* [Stored data]
-- ==== Sys2Proof/Laws/Keeps.lean ====
section
/-!
SUPPORT. What an operation of the device never loses: `Grows` of every operation, and `Keeps` of every operation that does
not pass through OFF; with the lemmas that put operations together.
-/

namespace Sys2Proof.Machine

open Sys2Proof

/-- From `s` to `t`: the queue is the same, the canonical forms are kept, free values are only used up, and what came out
of the device stays out. -/
structure Grows (s t : State) : Prop where
  pending : t.pending = s.pending
  mem : SMap.Wf s.memDflt s.mem → SMap.Wf t.memDflt t.mem
  side : SMap.Wf s.sideDflt s.side → SMap.Wf t.sideDflt t.side
  od : SMap.Wf odDefault s.od → SMap.Wf odDefault t.od
  free : s.free ≤ t.free
  out : s.out <:+ t.out

/-- As `Grows`; ALARMED and OFF are not left; and the start stays in its order. -/
structure Holds (s t : State) : Prop extends Grows s t where
  locked : s.dev.state = .alarmed → t.dev.state = .alarmed
  off : s.dev.state = .off → t.dev.state = .off
  staged : s.dev.Staged → t.dev.Staged

/-- As `Holds`; and no cluster starts or stops. -/
structure Keeps (s t : State) : Prop extends Holds s t where
  clusters : t.dev.clustersOn = s.dev.clustersOn

theorem Dev.Staged.enter {d : Dev} (h : d.Staged) {new : DevState}
    (hw : new = .ready ∨ new = .running ∨ new = .draining → d.clustersOn = 8) : Dev.Staged { d with state := new } :=
  ⟨h.hbm, h.clusters, h.order, hw⟩
theorem Dev.Staged.like {d e : Dev} (h : d.Staged) (hs : e.state = d.state) (hh : e.hbmDone = d.hbmDone)
    (hc : e.clustersOn = d.clustersOn) : e.Staged := by
  refine ⟨hh ▸ h.hbm, hc ▸ h.clusters, ?_, ?_⟩
  · rw [hh, hc]; exact h.order
  · rw [hs, hc]; exact h.works

theorem Grows.refl (s : State) : Grows s s := ⟨rfl, id, id, id, Nat.le_refl _, List.suffix_refl _⟩
theorem Grows.trans {r s t : State} (h : Grows r s) (k : Grows s t) : Grows r t :=
  ⟨k.pending.trans h.pending, k.mem ∘ h.mem, k.side ∘ h.side, k.od ∘ h.od, Nat.le_trans h.free k.free, h.out.trans k.out⟩
theorem Holds.trans {r s t : State} (h : Holds r s) (k : Holds s t) : Holds r t :=
  ⟨h.toGrows.trans k.toGrows, k.locked ∘ h.locked, k.off ∘ h.off, k.staged ∘ h.staged⟩
theorem Keeps.refl (s : State) : Keeps s s := ⟨⟨.refl s, id, id, id⟩, rfl⟩
theorem Keeps.trans {r s t : State} (h : Keeps r s) (k : Keeps s t) : Keeps r t :=
  ⟨h.toHolds.trans k.toHolds, k.clusters.trans h.clusters⟩
theorem Keeps.then {r s t : State} (h : Keeps r s) (k : Grows s t) (e : t.dev = s.dev) : Keeps r t :=
  h.trans ⟨⟨k, (e ▸ ·), (e ▸ ·), (e ▸ ·)⟩, e ▸ rfl⟩
theorem Grows.plain {r s t : State} (h : Grows r s) (hp : t.pending = s.pending) (hm : t.mem = s.mem)
    (hs : t.side = s.side) (ho : t.od = s.od) (hn : t.hbmNoise = s.hbmNoise)
    (hf : t.free = s.free) (ho' : t.out = s.out) : Grows r t := by
  refine h.trans ⟨hp, ?_, ?_, ?_, Nat.le_of_eq hf.symm, ho' ▸ List.suffix_refl _⟩
  · have : t.memDflt = s.memDflt := by funext a; simp only [State.memDflt, hn]
    intro w; rw [this, hm]; exact w
  · have : t.sideDflt = s.sideDflt := by funext a; simp only [State.sideDflt, hn]
    intro w; rw [this, hs]; exact w
  · intro w; rw [ho]; exact w
theorem Grows.upd {r s : State} (h : Grows r s) (x2 : Clock) (x3 : Dev) (x4 : PcieCfg) (x9 : List RacyWord) (x10 : List Nat) (x11 : SMap Core) (x12 : Disp) (x13 : SMap BarrierRun) (x14 : SMap (Nat × BitVec 32 × Option Nat)) (x15 : Fabric) (x16 : SMap Channel) (x17 : SMap Pool) (x18 : Harbour) (x19 : Flash) (x20 : Sec) (x21 : Log) (x22 : Watch) (x23 : Tally) (x24 : Gov) (x25 : Option SelfTest) (x26 : Scrub) :
    Grows r (State.mk s.pending s.free x2 x3 x4 s.od s.mem s.side s.hbmNoise x9 x10 x11 x12 x13 x14 x15 x16 x17 x18 x19 x20 x21 x22 x23 x24 x25 x26 s.out) :=
  h.plain rfl rfl rfl rfl rfl rfl rfl
theorem Keeps.upd {r s : State} (h : Keeps r s) (x2 : Clock) (x4 : PcieCfg) (x9 : List RacyWord) (x10 : List Nat) (x11 : SMap Core) (x12 : Disp) (x13 : SMap BarrierRun) (x14 : SMap (Nat × BitVec 32 × Option Nat)) (x15 : Fabric) (x16 : SMap Channel) (x17 : SMap Pool) (x18 : Harbour) (x19 : Flash) (x20 : Sec) (x21 : Log) (x22 : Watch) (x23 : Tally) (x24 : Gov) (x25 : Option SelfTest) (x26 : Scrub) :
    Keeps r (State.mk s.pending s.free x2 s.dev x4 s.od s.mem s.side s.hbmNoise x9 x10 x11 x12 x13 x14 x15 x16 x17 x18 x19 x20 x21 x22 x23 x24 x25 x26 s.out) :=
  h.then (Grows.upd (.refl s) ..) rfl
theorem Keeps.dev {r s : State} (h : Keeps r s) (x2 : Clock) (b1 b2 b3 b4 : Bool) (o : OffHold) (v : BitVec 6) (n1 n2 : Option Nat) (b5 b6 : Bool) (k3 : Nat) (x4 : PcieCfg) (x9 : List RacyWord) (x10 : List Nat) (x11 : SMap Core) (x12 : Disp) (x13 : SMap BarrierRun) (x14 : SMap (Nat × BitVec 32 × Option Nat)) (x15 : Fabric) (x16 : SMap Channel) (x17 : SMap Pool) (x18 : Harbour) (x19 : Flash) (x20 : Sec) (x21 : Log) (x22 : Watch) (x23 : Tally) (x24 : Gov) (x25 : Option SelfTest) (x26 : Scrub) :
    Keeps r (State.mk s.pending s.free x2 ⟨s.dev.state, b1, b2, b3, b4, o, v, n1, n2, b5, b6, s.dev.hbmDone, s.dev.clustersOn, k3⟩ x4 s.od s.mem s.side s.hbmNoise x9 x10 x11 x12 x13 x14 x15 x16 x17 x18 x19 x20 x21 x22 x23 x24 x25 x26 s.out) :=
  h.trans ⟨⟨Grows.upd (.refl s) .., id, id, fun k => k.like rfl rfl rfl⟩, rfl⟩
theorem keeps_foldl {α : Type} {r : State} (f : State → α → State) (hf : ∀ s x, Keeps r s → Keeps r (f s x)) :
    ∀ (l : List α) (s : State), Keeps r s → Keeps r (l.foldl f s)
  | [], _, h => h
  | x :: l, s, h => keeps_foldl f hf l _ (hf s x h)
theorem keeps_ite {r s t : State} {c : Prop} [Decidable c] (a : Keeps r s) (b : Keeps r t) : Keeps r (if c then s else t) := by
  split <;> assumption

theorem keeps_else {r s t : State} {c : Prop} [Decidable c] (a : Keeps r t) (b : Keeps t s) : Keeps r (if c then s else t) := by
  split
  · exact a.trans b
  · exact a
theorem keeps_then {r s t : State} {c : Prop} [Decidable c] (a : Keeps r s) (b : Keeps s t) : Keeps r (if c then s else t) := by
  split
  · exact a
  · exact a.trans b
theorem keeps_foldl2 {α γ : Type} {r : State} (f : γ × State → α → γ × State) (hf : ∀ s x, Keeps r s.2 → Keeps r (f s x).2) :
    ∀ (l : List α) (s : γ × State), Keeps r s.2 → Keeps r (l.foldl f s).2
  | [], _, h => h
  | x :: l, s, h => keeps_foldl2 f hf l _ (hf s x h)
theorem keeps_foldl3 {α γ δ : Type} {r : State} (f : γ × δ × State → α → γ × δ × State)
    (hf : ∀ s x, Keeps r s.2.2 → Keeps r (f s x).2.2) :
    ∀ (l : List α) (s : γ × δ × State), Keeps r s.2.2 → Keeps r (l.foldl f s).2.2
  | [], _, h => h
  | x :: l, s, h => keeps_foldl3 f hf l _ (hf s x h)
structure IssueKeeps (r : State) (i : Issue) : Prop where
  all : ∀ t, i = .done t → Keeps r t
  after : ∀ e t, i = .excAfter e t → Keeps r t
structure OutKeeps (r : State) (i : Outcome) : Prop where
  all : ∀ t, i = .next t → Keeps r t
structure OutHolds (r : State) (i : Outcome) : Prop where
  all : ∀ t, i = .next t → Holds r t
theorem OutKeeps.holds {r : State} {i : Outcome} (h : OutKeeps r i) : OutHolds r i := ⟨fun t e => (h.all t e).toHolds⟩
def ServedKeeps (r : State) : Served → Prop
  | .now _ s => Keeps r s
  | .later s => Keeps r s
structure OptKeeps (r : State) (o : Option State) : Prop where
  all : ∀ t, o = some t → Keeps r t
structure Opt2Keeps {γ : Type} (r : State) (o : Option (γ × State)) : Prop where
  all : ∀ t, o = some t → Keeps r t.2
theorem issue_exc {r : State} (e : Exc) : IssueKeeps r (.exc e) := by
  refine ⟨?_, ?_⟩
  · intro t h; cases h
  · intro e t h; cases h
theorem issue_excAfter {r s : State} {e : Exc} (k : Keeps r s) : IssueKeeps r (.excAfter e s) := by
  refine ⟨?_, ?_⟩
  · intro t h; cases h
  · intro e t h; cases h; exact k
theorem issue_done {r s : State} (k : Keeps r s) : IssueKeeps r (.done s) := by
  refine ⟨?_, ?_⟩
  · intro t h; cases h; exact k
  · intro e t h; cases h
theorem out_next {r s : State} (h : Keeps r s) : OutKeeps r (.next s) :=
  ⟨by intro t h; cases h; assumption⟩
theorem out_holds {r s : State} (h : Holds r s) : OutHolds r (.next s) :=
  ⟨by intro t h; cases h; assumption⟩
theorem served_now {r s : State} {x : Status} (h : Keeps r s) : ServedKeeps r (.now x s) := h
theorem served_later {r s : State} (h : Keeps r s) : ServedKeeps r (.later s) := h
theorem opt_none {r : State} : OptKeeps r none :=
  ⟨by intro t h; cases h⟩
theorem opt_some {r s : State} (h : Keeps r s) : OptKeeps r (some s) :=
  ⟨by intro t h; cases h; assumption⟩
theorem opt2_none {γ : Type} {r : State} : Opt2Keeps (γ := γ) r none :=
  ⟨by intro t h; cases h⟩
theorem opt2_some {γ : Type} {r s : State} {x : γ} (h : Keeps r s) : Opt2Keeps r (some (x, s)) :=
  ⟨by intro t h; cases h; assumption⟩
theorem OptKeeps.get {r t : State} {o : Option State} (h : OptKeeps r o) (e : o = some t) : Keeps r t := h.all t e
theorem Opt2Keeps.get {γ : Type} {r : State} {t : γ × State} {o : Option (γ × State)} (h : Opt2Keeps r o) (e : o = some t) : Keeps r t.2 := h.all t e
theorem Opt2Keeps.get' {γ : Type} {r t : State} {x : γ} {o : Option (γ × State)} (h : Opt2Keeps r o) (e : o = some (x, t)) : Keeps r t := h.all _ e
theorem IssueKeeps.get {r t : State} {o : Issue} (h : IssueKeeps r o) (e : o = .done t) : Keeps r t := h.all t e
theorem IssueKeeps.get_after {r t : State} {x : Exc} {o : Issue} (h : IssueKeeps r o) (e : o = .excAfter x t) : Keeps r t :=
  h.after x t e
theorem OutKeeps.get {r t : State} {o : Outcome} (h : OutKeeps r o) (e : o = .next t) : Keeps r t := h.all t e
theorem ServedKeeps.get_now {r t : State} {x : Status} {o : Served} (h : ServedKeeps r o) (e : o = .now x t) : Keeps r t := by subst e; exact h
theorem ServedKeeps.get_later {r t : State} {o : Served} (h : ServedKeeps r o) (e : o = .later t) : Keeps r t := by subst e; exact h
theorem opt_map {α : Type} {r : State} {f : α → State} {o : Option α} (h : ∀ x, Keeps r (f x)) : OptKeeps r (o.map f) := by
  refine ⟨fun t e => ?_⟩; cases o <;> simp at e; subst e; exact h _
theorem opt2_map {α γ : Type} {r : State} {f : α → γ × State} {o : Option α} (h : ∀ x, Keeps r (f x).2) : Opt2Keeps r (o.map f) := by
  refine ⟨fun t e => ?_⟩; cases o <;> simp at e; subst e; exact h _
theorem pair_keeps {γ : Type} {r s : State} {x : γ} (h : Keeps r s) : Keeps r (x, s).2 := h

end Sys2Proof.Machine
end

* [Task to carry out] Please write out, exactly as they appear, the lines from the one containing "(.now x s) := h" through the last line of the records above, and nothing more.

* [Task response]
theorem served_now {r s : State} {x : Status} (h : Keeps r s) : ServedKeeps r (.now x s) := h
theorem served_later {r s : State} (h : Keeps r s) : ServedKeeps r (.later s) := h
theorem opt_none {r : State} : OptKeeps r none :=
  ⟨by intro t h; cases h⟩
theorem opt_some {r s : State} (h : Keeps r s) : OptKeeps r (some s) :=
  ⟨by intro t h; cases h; assumption⟩
theorem opt2_none {γ : Type} {r : State} : Opt2Keeps (γ := γ) r none :=
  ⟨by intro t h; cases h⟩
theorem opt2_some {γ : Type} {r s : State} {x : γ} (h : Keeps r s) : Opt2Keeps r (some (x, s)) :=
  ⟨by intro t h; cases h; assumption⟩
theorem OptKeeps.get {r t : State} {o : Option State} (h : OptKeeps r o) (e : o = some t) : Keeps r t := h.all t e
theorem Opt2Keeps.get {γ : Type} {r : State} {t : γ × State} {o : Option (γ × State)} (h : Opt2Keeps r o) (e : o = some t) : Keeps r t.2 := h.all t e
theorem Opt2Keeps.get' {γ : Type} {r t : State} {x : γ} {o : Option (γ × State)} (h : Opt2Keeps r o) (e : o = some (x, t)) : Keeps r t := h.all _ e
theorem IssueKeeps.get {r t : State} {o : Issue} (h : IssueKeeps r o) (e : o = .done t) : Keeps r t := h.all t e
theorem IssueKeeps.get_after {r t : State} {x : Exc} {o : Issue} (h : IssueKeeps r o) (e : o = .excAfter x t) : Keeps r t :=
  h.after x t e
theorem OutKeeps.get {r t : State} {o : Outcome} (h : OutKeeps r o) (e : o = .next t) : Keeps r t := h.all t e
theorem ServedKeeps.get_now {r t : State} {x : Status} {o : Served} (h : ServedKeeps r o) (e : o = .now x t) : Keeps r t := by subst e; exact h
theorem ServedKeeps.get_later {r t : State} {o : Served} (h : ServedKeeps r o) (e : o = .later t) : Keeps r t := by subst e; exact h
theorem opt_map {α : Type} {r : State} {f : α → State} {o : Option α} (h : ∀ x, Keeps r (f x)) : OptKeeps r (o.map f) := by
  refine ⟨fun t e => ?_⟩; cases o <;> simp at e; subst e; exact h _
theorem opt2_map {α γ : Type} {r : State} {f : α → γ × State} {o : Option α} (h : ∀ x, Keeps r (f x).2) : Opt2Keeps r (o.map f) := by
  refine ⟨fun t e => ?_⟩; cases o <;> simp at e; subst e; exact h _
theorem pair_keeps {γ : Type} {r s : State} {x : γ} (h : Keeps r s) : Keeps r (x, s).2 := h

end Sys2Proof.Machine
end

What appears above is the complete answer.